Task objective: When you reach the line containing "-- ==== Sys2Proof/Laws/State.lean" in the records below, start copying exactly, and stop once you have copied the line containing "Fin n) (x : α) (j".

Records from a dataset:

§ §

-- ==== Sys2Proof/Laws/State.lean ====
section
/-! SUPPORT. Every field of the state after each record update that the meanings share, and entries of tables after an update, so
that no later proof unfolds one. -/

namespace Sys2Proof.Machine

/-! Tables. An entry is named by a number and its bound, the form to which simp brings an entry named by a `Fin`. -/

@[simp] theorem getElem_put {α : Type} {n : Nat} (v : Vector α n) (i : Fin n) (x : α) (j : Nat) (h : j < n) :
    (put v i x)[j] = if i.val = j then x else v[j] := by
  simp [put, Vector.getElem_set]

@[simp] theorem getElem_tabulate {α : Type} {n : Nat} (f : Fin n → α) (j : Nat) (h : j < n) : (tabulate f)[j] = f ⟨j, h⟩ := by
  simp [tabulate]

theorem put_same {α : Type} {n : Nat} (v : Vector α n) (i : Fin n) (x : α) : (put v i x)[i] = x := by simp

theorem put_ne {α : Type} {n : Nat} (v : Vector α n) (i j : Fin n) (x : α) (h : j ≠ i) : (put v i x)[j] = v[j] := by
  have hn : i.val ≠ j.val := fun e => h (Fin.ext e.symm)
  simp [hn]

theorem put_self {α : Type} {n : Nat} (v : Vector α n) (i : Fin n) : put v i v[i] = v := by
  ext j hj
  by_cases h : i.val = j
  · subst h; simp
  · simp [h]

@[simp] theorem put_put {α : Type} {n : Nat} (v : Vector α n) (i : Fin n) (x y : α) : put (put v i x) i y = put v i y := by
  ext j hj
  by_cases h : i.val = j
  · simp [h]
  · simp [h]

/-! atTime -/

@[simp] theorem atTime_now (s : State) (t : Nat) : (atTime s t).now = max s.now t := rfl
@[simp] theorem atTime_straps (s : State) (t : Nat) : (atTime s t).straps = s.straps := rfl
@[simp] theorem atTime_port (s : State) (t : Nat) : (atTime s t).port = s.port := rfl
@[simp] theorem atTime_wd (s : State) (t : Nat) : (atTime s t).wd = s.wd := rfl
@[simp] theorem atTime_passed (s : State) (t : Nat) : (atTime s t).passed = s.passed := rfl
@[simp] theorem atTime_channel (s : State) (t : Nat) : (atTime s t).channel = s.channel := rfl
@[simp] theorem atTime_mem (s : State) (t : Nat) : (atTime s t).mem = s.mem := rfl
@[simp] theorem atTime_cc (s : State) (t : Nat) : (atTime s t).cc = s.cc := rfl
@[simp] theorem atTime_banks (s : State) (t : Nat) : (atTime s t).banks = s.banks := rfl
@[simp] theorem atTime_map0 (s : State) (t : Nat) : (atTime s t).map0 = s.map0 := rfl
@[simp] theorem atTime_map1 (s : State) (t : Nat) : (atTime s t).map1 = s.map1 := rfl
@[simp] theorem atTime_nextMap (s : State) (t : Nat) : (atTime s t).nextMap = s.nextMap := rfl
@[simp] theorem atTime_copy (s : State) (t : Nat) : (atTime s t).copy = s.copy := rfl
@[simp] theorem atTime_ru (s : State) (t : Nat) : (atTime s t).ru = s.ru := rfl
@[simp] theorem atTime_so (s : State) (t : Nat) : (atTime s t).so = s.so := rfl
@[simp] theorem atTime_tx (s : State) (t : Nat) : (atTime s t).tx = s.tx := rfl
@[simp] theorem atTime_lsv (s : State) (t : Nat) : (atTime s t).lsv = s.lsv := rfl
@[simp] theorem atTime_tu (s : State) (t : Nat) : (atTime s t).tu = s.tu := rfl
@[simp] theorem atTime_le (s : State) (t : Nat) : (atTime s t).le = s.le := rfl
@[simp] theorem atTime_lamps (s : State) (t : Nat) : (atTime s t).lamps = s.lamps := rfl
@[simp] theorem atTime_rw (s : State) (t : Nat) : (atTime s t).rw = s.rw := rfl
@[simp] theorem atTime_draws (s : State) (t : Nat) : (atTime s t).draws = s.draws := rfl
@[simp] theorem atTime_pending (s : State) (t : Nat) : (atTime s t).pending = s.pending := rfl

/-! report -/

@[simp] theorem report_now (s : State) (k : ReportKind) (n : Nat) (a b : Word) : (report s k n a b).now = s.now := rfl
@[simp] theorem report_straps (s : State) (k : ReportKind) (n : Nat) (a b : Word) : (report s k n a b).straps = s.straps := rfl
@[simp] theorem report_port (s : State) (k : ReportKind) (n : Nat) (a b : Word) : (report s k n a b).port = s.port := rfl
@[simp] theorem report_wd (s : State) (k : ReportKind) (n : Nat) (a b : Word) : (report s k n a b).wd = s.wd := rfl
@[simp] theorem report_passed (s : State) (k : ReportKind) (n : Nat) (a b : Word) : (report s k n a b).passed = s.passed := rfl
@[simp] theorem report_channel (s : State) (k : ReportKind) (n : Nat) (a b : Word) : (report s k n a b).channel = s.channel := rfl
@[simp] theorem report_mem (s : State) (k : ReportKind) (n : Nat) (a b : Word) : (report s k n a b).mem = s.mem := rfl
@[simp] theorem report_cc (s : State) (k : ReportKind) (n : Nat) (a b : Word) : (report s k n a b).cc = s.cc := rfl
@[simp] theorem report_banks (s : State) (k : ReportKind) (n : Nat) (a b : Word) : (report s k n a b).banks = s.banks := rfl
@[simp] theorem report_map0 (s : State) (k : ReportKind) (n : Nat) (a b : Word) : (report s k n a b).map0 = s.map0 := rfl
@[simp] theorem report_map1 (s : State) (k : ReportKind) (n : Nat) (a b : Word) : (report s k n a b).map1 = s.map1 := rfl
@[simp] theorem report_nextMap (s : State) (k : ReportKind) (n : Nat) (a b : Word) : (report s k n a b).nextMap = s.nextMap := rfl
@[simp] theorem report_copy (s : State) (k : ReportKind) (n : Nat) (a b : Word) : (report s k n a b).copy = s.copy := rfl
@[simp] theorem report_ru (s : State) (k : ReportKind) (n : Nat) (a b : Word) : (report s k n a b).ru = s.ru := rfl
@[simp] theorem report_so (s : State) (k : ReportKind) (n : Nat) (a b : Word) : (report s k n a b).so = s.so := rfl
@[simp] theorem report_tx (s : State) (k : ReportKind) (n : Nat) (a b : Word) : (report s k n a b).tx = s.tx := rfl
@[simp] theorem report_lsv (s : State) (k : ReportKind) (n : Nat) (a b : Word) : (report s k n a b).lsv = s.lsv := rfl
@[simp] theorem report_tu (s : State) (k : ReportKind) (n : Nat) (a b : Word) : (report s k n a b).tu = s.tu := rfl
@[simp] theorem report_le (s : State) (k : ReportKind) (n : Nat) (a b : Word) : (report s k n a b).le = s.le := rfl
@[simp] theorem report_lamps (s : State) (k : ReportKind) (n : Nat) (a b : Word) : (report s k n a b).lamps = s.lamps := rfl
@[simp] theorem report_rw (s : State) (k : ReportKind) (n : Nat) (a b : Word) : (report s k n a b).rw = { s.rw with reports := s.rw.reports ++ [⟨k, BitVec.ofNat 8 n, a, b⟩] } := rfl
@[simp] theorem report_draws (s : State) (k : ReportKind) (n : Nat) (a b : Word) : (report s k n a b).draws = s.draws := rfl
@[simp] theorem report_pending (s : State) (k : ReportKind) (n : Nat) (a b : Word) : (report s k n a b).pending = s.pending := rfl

§ §

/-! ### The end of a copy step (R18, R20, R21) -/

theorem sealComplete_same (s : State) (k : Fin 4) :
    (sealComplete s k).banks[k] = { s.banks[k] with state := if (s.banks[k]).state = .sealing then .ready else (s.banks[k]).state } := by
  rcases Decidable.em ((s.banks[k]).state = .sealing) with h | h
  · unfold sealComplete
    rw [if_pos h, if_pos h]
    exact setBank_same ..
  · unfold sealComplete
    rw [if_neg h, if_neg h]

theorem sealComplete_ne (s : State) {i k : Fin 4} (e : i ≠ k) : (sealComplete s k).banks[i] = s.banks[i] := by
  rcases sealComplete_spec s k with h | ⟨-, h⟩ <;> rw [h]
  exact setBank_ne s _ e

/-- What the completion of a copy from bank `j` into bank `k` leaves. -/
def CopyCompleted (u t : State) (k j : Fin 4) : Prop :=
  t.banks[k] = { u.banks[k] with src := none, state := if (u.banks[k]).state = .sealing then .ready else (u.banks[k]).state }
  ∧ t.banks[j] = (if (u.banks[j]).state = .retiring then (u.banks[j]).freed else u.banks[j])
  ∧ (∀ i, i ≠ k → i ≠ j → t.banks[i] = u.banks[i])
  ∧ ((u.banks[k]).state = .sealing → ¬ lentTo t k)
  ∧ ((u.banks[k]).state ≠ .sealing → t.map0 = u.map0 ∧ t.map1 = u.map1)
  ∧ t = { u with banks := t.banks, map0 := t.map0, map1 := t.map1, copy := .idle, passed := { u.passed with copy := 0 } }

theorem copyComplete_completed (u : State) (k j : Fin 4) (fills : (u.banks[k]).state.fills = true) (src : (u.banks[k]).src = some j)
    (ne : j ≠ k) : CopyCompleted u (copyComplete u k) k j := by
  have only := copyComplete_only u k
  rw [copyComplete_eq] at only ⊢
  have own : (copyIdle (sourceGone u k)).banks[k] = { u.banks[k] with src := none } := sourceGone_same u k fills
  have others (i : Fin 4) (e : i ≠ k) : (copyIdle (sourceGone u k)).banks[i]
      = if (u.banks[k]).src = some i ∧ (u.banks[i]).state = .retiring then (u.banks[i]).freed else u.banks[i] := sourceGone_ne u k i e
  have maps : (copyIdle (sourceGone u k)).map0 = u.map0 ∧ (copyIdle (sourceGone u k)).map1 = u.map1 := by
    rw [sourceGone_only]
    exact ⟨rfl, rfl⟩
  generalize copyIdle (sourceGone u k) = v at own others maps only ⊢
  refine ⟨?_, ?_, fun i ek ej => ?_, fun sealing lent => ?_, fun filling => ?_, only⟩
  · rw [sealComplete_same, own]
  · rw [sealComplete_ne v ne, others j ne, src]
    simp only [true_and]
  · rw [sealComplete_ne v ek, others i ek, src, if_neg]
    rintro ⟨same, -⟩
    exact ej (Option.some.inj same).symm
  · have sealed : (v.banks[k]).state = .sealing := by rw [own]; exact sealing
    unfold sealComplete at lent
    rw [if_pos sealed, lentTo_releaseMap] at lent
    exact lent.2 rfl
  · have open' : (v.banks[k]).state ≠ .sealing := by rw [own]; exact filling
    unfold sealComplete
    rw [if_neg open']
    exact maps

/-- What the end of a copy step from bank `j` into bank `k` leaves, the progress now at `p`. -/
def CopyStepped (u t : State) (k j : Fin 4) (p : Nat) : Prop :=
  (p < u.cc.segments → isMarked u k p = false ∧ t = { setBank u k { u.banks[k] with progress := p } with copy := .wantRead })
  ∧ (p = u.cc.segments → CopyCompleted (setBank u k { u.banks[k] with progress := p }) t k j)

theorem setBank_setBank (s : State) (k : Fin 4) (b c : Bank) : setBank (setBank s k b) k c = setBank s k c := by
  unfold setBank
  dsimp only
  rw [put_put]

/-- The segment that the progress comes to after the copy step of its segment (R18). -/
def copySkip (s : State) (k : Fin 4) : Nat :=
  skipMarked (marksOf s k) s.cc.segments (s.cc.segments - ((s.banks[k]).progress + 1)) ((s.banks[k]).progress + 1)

§ §

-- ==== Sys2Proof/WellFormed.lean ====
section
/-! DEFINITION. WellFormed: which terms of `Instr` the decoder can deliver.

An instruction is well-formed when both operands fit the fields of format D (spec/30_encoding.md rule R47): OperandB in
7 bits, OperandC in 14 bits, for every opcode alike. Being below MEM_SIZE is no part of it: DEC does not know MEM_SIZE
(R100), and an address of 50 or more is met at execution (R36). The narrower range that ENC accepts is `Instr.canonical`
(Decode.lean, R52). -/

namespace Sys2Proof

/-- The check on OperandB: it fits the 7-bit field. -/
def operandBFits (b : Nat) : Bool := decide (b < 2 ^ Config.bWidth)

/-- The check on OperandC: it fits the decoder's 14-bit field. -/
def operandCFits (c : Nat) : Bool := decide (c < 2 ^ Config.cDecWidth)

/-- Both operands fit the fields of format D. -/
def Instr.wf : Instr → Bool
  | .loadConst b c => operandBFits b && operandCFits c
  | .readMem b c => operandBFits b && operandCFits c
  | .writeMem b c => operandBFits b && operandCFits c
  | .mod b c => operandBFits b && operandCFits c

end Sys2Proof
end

§ §

Reply:
-- ==== Sys2Proof/Laws/State.lean ====
section
/-! SUPPORT. Every field of the state after each record update that the meanings share, and entries of tables after an update, so
that no later proof unfolds one. -/

namespace Sys2Proof.Machine

/-! Tables. An entry is named by a number and its bound, the form to which simp brings an entry named by a `Fin`. -/

@[simp] theorem getElem_put {α : Type} {n : Nat} (v : Vector α n) (i : Fin n) (x : α) (j : Nat) (h : j < n) :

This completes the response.